Local

Luz al final del túnel

Puede afirmarse que estemos empezando a ver las primeras señales del fin de la crisis económica? A lo que entiendo, sería en exceso aventurado formularlo de ese modo. Sí podemos decir, sin embargo, que se ha parado el primer golpe a la mandíbula del sector financiero internacional...

el 15 sep 2009 / 04:04 h.

Puede afirmarse que estemos empezando a ver las primeras señales del fin de la crisis económica? A lo que entiendo, sería en exceso aventurado formularlo de ese modo. Sí podemos decir, sin embargo, que se ha parado el primer golpe a la mandíbula del sector financiero internacional (que fueron autolesiones en muchos casos), y que las autoridades monetarias, aunque con un comportamiento dispar a uno y otro lado del Atlántico, han logrado si no restaurarla sí evitar un mayor deterioro de la confianza. A ello también ha contribuido el rescate público de entidades financieras en situación especialmente delicada como el caso notorio del Northern Rock en el Reino Unido. Por tanto (y siempre en condicional), si admitimos que la crisis crediticia tenía su origen primero en la desconfianza de los entidades bancarias hasta en sí mismas, la amplia disponibilidad mostrada por el sector público para recoger los cristales rotos -y hacernos pagar a todos sus malas decisiones en esa gestión de riesgos que se enorgullecen de ejercer, como decía hace poco el Nobel de Economía Stiglitz- debe servir como base para una recuperación hacia niveles de liquidez aceptables. Pero mientras eso ocurre, nos encontraremos con que las comentadas turbulencias financieras se dejarán sentir en la economía real durante algún tiempo, especialmente porque el consumo se retrae ante esta falta de financiación y las malas expectativas que se insinúan. Ésa va ser la constante de los próximos meses, me temo. Más aun en el caso de Europa, donde el Banco Central no teme tanto a la desaceleración como a la inflación y, de este modo, evita imitar a EEUU bajando los tipos de interés y lo deja como un recurso para más adelante. Uno casi diría que la autoridad monetaria europea observa con cariño la desaceleración económica por pensar que puede servir para ahogar la inflación.

En España, el Gobierno sí ha mostrado su intención de poner medios para cubrir este inevitable déficit de consumo con el instrumento, bien armado, de la política fiscal expansiva. Pero lo cierto es que aún no podemos saber si las medidas aprobadas hasta ahora se materializarán en una buena pista de aterrizaje para la contracción del sector inmobiliario, que sería lo deseable. En principio, para que las medidas discrecionales sean eficaces deberán cuidarse de beneficiar a los hogares con menor nivel de renta y, consiguientemente, mayor propensión al consumo. De momento se está descuidando este flanco. La otra parcela que debe cubrirse, de cara al medio plazo, es la de las políticas activas para la reconversión del personal que previsiblemente abandonará el sector de la construcción.
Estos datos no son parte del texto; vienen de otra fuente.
-- ==== Sys2Proof/Laws/PerInstr.lean ====
section
/-!
SUPPORT. Facts of every instruction as syntax: how many words it has (R57).
-/
namespace Sys2Proof.Laws

theorem encode_words (i : Instr) (e : Enc) (h : i.enc = some e) : encode i = e.words := by
  have k : encode i = (i.enc.map Enc.words).getD [] ∨ i.enc = none := by
    cases i <;> first | exact .inl rfl | exact .inr rfl
  rcases k with k | k
  · rw [k, h]; rfl
  · rw [h] at k; cases k

theorem words_length (e : Enc) : 1 ≤ e.words.length ∧ e.words.length ≤ 4 := by
  rcases e with ⟨_, _, m, lit, mask⟩
  cases m <;> cases lit <;> cases mask <;> simp [Enc.words]

/-- A well-formed instruction has one to four words. -/
def WordCount.Statement (i : Instr) : Prop := i.wellFormed = true → 1 ≤ (encode i).length ∧ (encode i).length ≤ 4

theorem wordCount (i : Instr) : WordCount.Statement i := by
  intro h
  have h' : i.enc.isSome = true := by
    simp only [Instr.wellFormed, Bool.and_eq_true] at h
    exact h.1.1
  obtain ⟨e, he⟩ := Option.isSome_iff_exists.mp h'
  rw [encode_words i e he]
  exact words_length e
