/-! ## updDie -/

@[simp] theorem State.updDie_dies (s : State) (d : Nat) (f : Die → Die) :
    (s.updDie d f).dies = (upd d f s.dies) := rfl
@[simp] theorem State.updDie_groups (s : State) (d : Nat) (f : Die → Die) : (s.updDie d f).groups = s.groups := rfl
@[simp] theorem State.updDie_teams (s : State) (d : Nat) (f : Die → Die) : (s.updDie d f).teams = s.teams := rfl
@[simp] theorem State.updDie_spans (s : State) (d : Nat) (f : Die → Die) : (s.updDie d f).spans = s.spans := rfl
@[simp] theorem State.updDie_grids (s : State) (d : Nat) (f : Die → Die) : (s.updDie d f).grids = s.grids := rfl
@[simp] theorem State.updDie_ops (s : State) (d : Nat) (f : Die → Die) : (s.updDie d f).ops = s.ops := rfl
@[simp] theorem State.updDie_monitors (s : State) (d : Nat) (f : Die → Die) :
    (s.updDie d f).monitors = s.monitors := rfl
@[simp] theorem State.updDie_granules (s : State) (d : Nat) (f : Die → Die) :
    (s.updDie d f).granules = s.granules := rfl
@[simp] theorem State.updDie_migs (s : State) (d : Nat) (f : Die → Die) : (s.updDie d f).migs = s.migs := rfl
@[simp] theorem State.updDie_cores (s : State) (d : Nat) (f : Die → Die) : (s.updDie d f).cores = s.cores := rfl
@[simp] theorem State.updDie_clusters (s : State) (d : Nat) (f : Die → Die) :
    (s.updDie d f).clusters = s.clusters := rfl
@[simp] theorem State.updDie_parts (s : State) (d : Nat) (f : Die → Die) : (s.updDie d f).parts = s.parts := rfl
@[simp] theorem State.updDie_ports (s : State) (d : Nat) (f : Die → Die) : (s.updDie d f).ports = s.ports := rfl
@[simp] theorem State.updDie_streams (s : State) (d : Nat) (f : Die → Die) : (s.updDie d f).streams = s.streams := rfl
@[simp] theorem State.updDie_harts (s : State) (d : Nat) (f : Die → Die) : (s.updDie d f).harts = s.harts := rfl
@[simp] theorem State.updDie_mem (s : State) (d : Nat) (f : Die → Die) : (s.updDie d f).mem = s.mem := rfl
@[simp] theorem State.updDie_hostGrants (s : State) (d : Nat) (f : Die → Die) :
    (s.updDie d f).hostGrants = s.hostGrants := rfl
@[simp] theorem State.updDie_tags (s : State) (d : Nat) (f : Die → Die) : (s.updDie d f).tags = s.tags := rfl
@[simp] theorem State.updDie_poison (s : State) (d : Nat) (f : Die → Die) : (s.updDie d f).poison = s.poison := rfl
@[simp] theorem State.updDie_l2dirty (s : State) (d : Nat) (f : Die → Die) : (s.updDie d f).l2dirty = s.l2dirty := rfl
@[simp] theorem State.updDie_behind (s : State) (d : Nat) (f : Die → Die) : (s.updDie d f).behind = s.behind := rfl
@[simp] theorem State.updDie_channels (s : State) (d : Nat) (f : Die → Die) :
    (s.updDie d f).channels = s.channels := rfl
@[simp] theorem State.updDie_image (s : State) (d : Nat) (f : Die → Die) : (s.updDie d f).image = s.image := rfl
@[simp] theorem State.updDie_running (s : State) (d : Nat) (f : Die → Die) : (s.updDie d f).running = s.running := rfl
@[simp] theorem State.updDie_identity (s : State) (d : Nat) (f : Die → Die) :
    (s.updDie d f).identity = s.identity := rfl
@[simp] theorem State.updDie_errVecs (s : State) (d : Nat) (f : Die → Die) : (s.updDie d f).errVecs = s.errVecs := rfl
@[simp] theorem State.updDie_msix (s : State) (d : Nat) (f : Die → Die) : (s.updDie d f).msix = s.msix := rfl
@[simp] theorem State.updDie_imageBad (s : State) (d : Nat) (f : Die → Die) :
    (s.updDie d f).imageBad = s.imageBad := rfl
@[simp] theorem State.updDie_pieces (s : State) (d : Nat) (f : Die → Die) : (s.updDie d f).pieces = s.pieces := rfl
@[simp] theorem State.updDie_lastFail (s : State) (d : Nat) (f : Die → Die) :
    (s.updDie d f).lastFail = s.lastFail := rfl
@[simp] theorem State.updDie_staged (s : State) (d : Nat) (f : Die → Die) : (s.updDie d f).staged = s.staged := rfl
@[simp] theorem State.updDie_powerLimit (s : State) (d : Nat) (f : Die → Die) :
    (s.updDie d f).powerLimit = s.powerLimit := rfl
@[simp] theorem State.updDie_partCount (s : State) (d : Nat) (f : Die → Die) :
    (s.updDie d f).partCount = s.partCount := rfl
@[simp] theorem State.updDie_stopped (s : State) (d : Nat) (f : Die → Die) : (s.updDie d f).stopped = s.stopped := rfl
@[simp] theorem State.updDie_aer (s : State) (d : Nat) (f : Die → Die) : (s.updDie d f).aer = s.aer := rfl
@[simp] theorem State.updDie_out (s : State) (d : Nat) (f : Die → Die) : (s.updDie d f).out = s.out := rfl
@[simp] theorem State.updDie_inputs (s : State) (d : Nat) (f : Die → Die) : (s.updDie d f).inputs = s.inputs := rfl
@[simp] theorem State.updDie_turn (s : State) (d : Nat) (f : Die → Die) : (s.updDie d f).turn = s.turn := rfl
@[simp] theorem State.updDie_travels (s : State) (d : Nat) (f : Die → Die) : (s.updDie d f).travels = s.travels := rfl
@[simp] theorem State.updDie_cur (s : State) (d : Nat) (f : Die → Die) : (s.updDie d f).cur = s.cur := rfl
@[simp] theorem State.updDie_fresh (s : State) (d : Nat) (f : Die → Die) : (s.updDie d f).fresh = s.fresh := rfl
@[simp] theorem State.updDie_beat (s : State) (d : Nat) (f : Die → Die) : (s.updDie d f).beat = s.beat := rfl
@[simp] theorem State.updDie_free (s : State) (d : Nat) (f : Die → Die) : (s.updDie d f).free = s.free := rfl
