-- ==== Sys2Proof/Tests/Slice0.lean ====
section
/-!
SUPPORT. Tests: ill-formed terms that are refused, every instruction's word written out from the spec's encodings, single
steps with results from the rules, and, for each statement that has hypotheses, states and operands that meet them.
-/


namespace Sys2Proof.Tests
open Sys2Proof.Machine

-- Each theorem is checked before the next is begun.
set_option Elab.async false

def words0 : List (Nat × Nat × Instr) := [
  (32, 0x0, .nop none),
  (32, 0x1, .yield none),
  (32, 0x2, .exit none),
  (32, 0x5, .ret none),
  (32, 0x8, .genbump none),
  (32, 0x53, .brk { code := 5, m := none }),
  (32, 0x7f4, .trap { code := 127, m := none }),
  (32, 0x2006, .jmpi { a := .reg (.v 4), m := none }),
  (32, 0x3007, .calli { a := .reg (.v 6), m := none }),
  (32, 0x2400a9, .mfs { d := .v 9, sr := .stat, m := none }),
  (32, 0x2b880a, .mts { sr := .stat, a := .reg (.s 1), m := none }),
  (32, 0x4000000, .fenceAcq { scope := .core, m := none })]

def words1 : List (Nat × Nat × Instr) := [
  (32, 0x4000005, .fenceRel { scope := .cluster, m := none }),
  (32, 0x400000a, .fenceAcqRel { scope := .device, m := none }),
  (32, 0x400000f, .fenceFull { scope := .system, m := none }),
  (32, 0x80e8000, .guard { p := 1, n := true, cnt := 5, m := none }),
  (32, 0xc140009, .br { p := 2, n := true, off := 9, m := none }),
  (32, 0x11fbfff5, .call { p := 63, n := false, off := -11, m := none }),
  (32, 0x14003800, .wbase { a := .reg (.v 7), m := none }),
  (64, 0x40140ff801, .grow { d := .v 3, a := .lit 64, m := none }),
  (32, 0x14039002, .shrink { a := .reg (.s 2), m := none }),
  (32, 0x2007f140, .iadd { d := .v 1, a := .reg .zero, b := .reg (.v 20), m := none }),
  (32, 0x200bf151, .isub { d := .v 2, a := .reg .zero, b := .reg (.v 21), m := none }),
  (32, 0x200ff162, .imul { d := .v 3, a := .reg .zero, b := .reg (.v 22), m := none })]

def words2 : List (Nat × Nat × Instr) := [
  (32, 0x2013f173, .imulhs { d := .v 4, a := .reg .zero, b := .reg (.v 23), m := none }),
  (32, 0x2017f184, .imulhn { d := .v 5, a := .reg .zero, b := .reg (.v 24), m := none }),
  (32, 0x201bf195, .imad { d := .v 6, a := .reg .zero, b := .reg (.v 25), m := none }),
  (32, 0x201ff1a6, .imin { d := .v 7, a := .reg .zero, b := .reg (.v 26), m := none }),
  (32, 0x2023f1b7, .imax { d := .v 8, a := .reg .zero, b := .reg (.v 27), m := none }),
  (32, 0x2027f1c8, .nmin { d := .v 9, a := .reg .zero, b := .reg (.v 28), m := none }),
  (32, 0x202bf1d9, .nmax { d := .v 10, a := .reg .zero, b := .reg (.v 29), m := none }),
  (32, 0x202ff1ea, .iabsd { d := .v 11, a := .reg .zero, b := .reg (.v 30), m := none }),
  (32, 0x2033f1fb, .iaddc { d := .v 12, a := .reg .zero, b := .reg (.v 31), m := none }),
  (32, 0x2037f20c, .isubb { d := .v 13, a := .reg .zero, b := .reg (.v 32), m := none }),
  (64, 0xffffffff240547f0, .and { d := .v 1, a := .reg (.v 40), b := .lit 0xffffffff, m := none }),
  (64, 0xfffffffe240947f1, .or { d := .v 2, a := .reg (.v 40), b := .lit 0xfffffffe, m := none })]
En cualquier caso, parece que hay consenso internacional en poner las esperanzas de una mejor recuperación esencialmente a partir de la intervención pública. Mi impresión es que el Estado saldrá de la crisis fortalecido como agente económico capaz de corregir las disfunciones que se generan en unos mercados cada vez más complejos e imperfectos. Las crecientes llamadas a favor de mayor regulación y mejores controles en las operaciones financieras, por el contrario, vienen a admitir que estos mercados no se autorregulan espontáneamente, y que la mano invisible, al menos aquí, termina trayendo más perjuicios que beneficios a nivel global.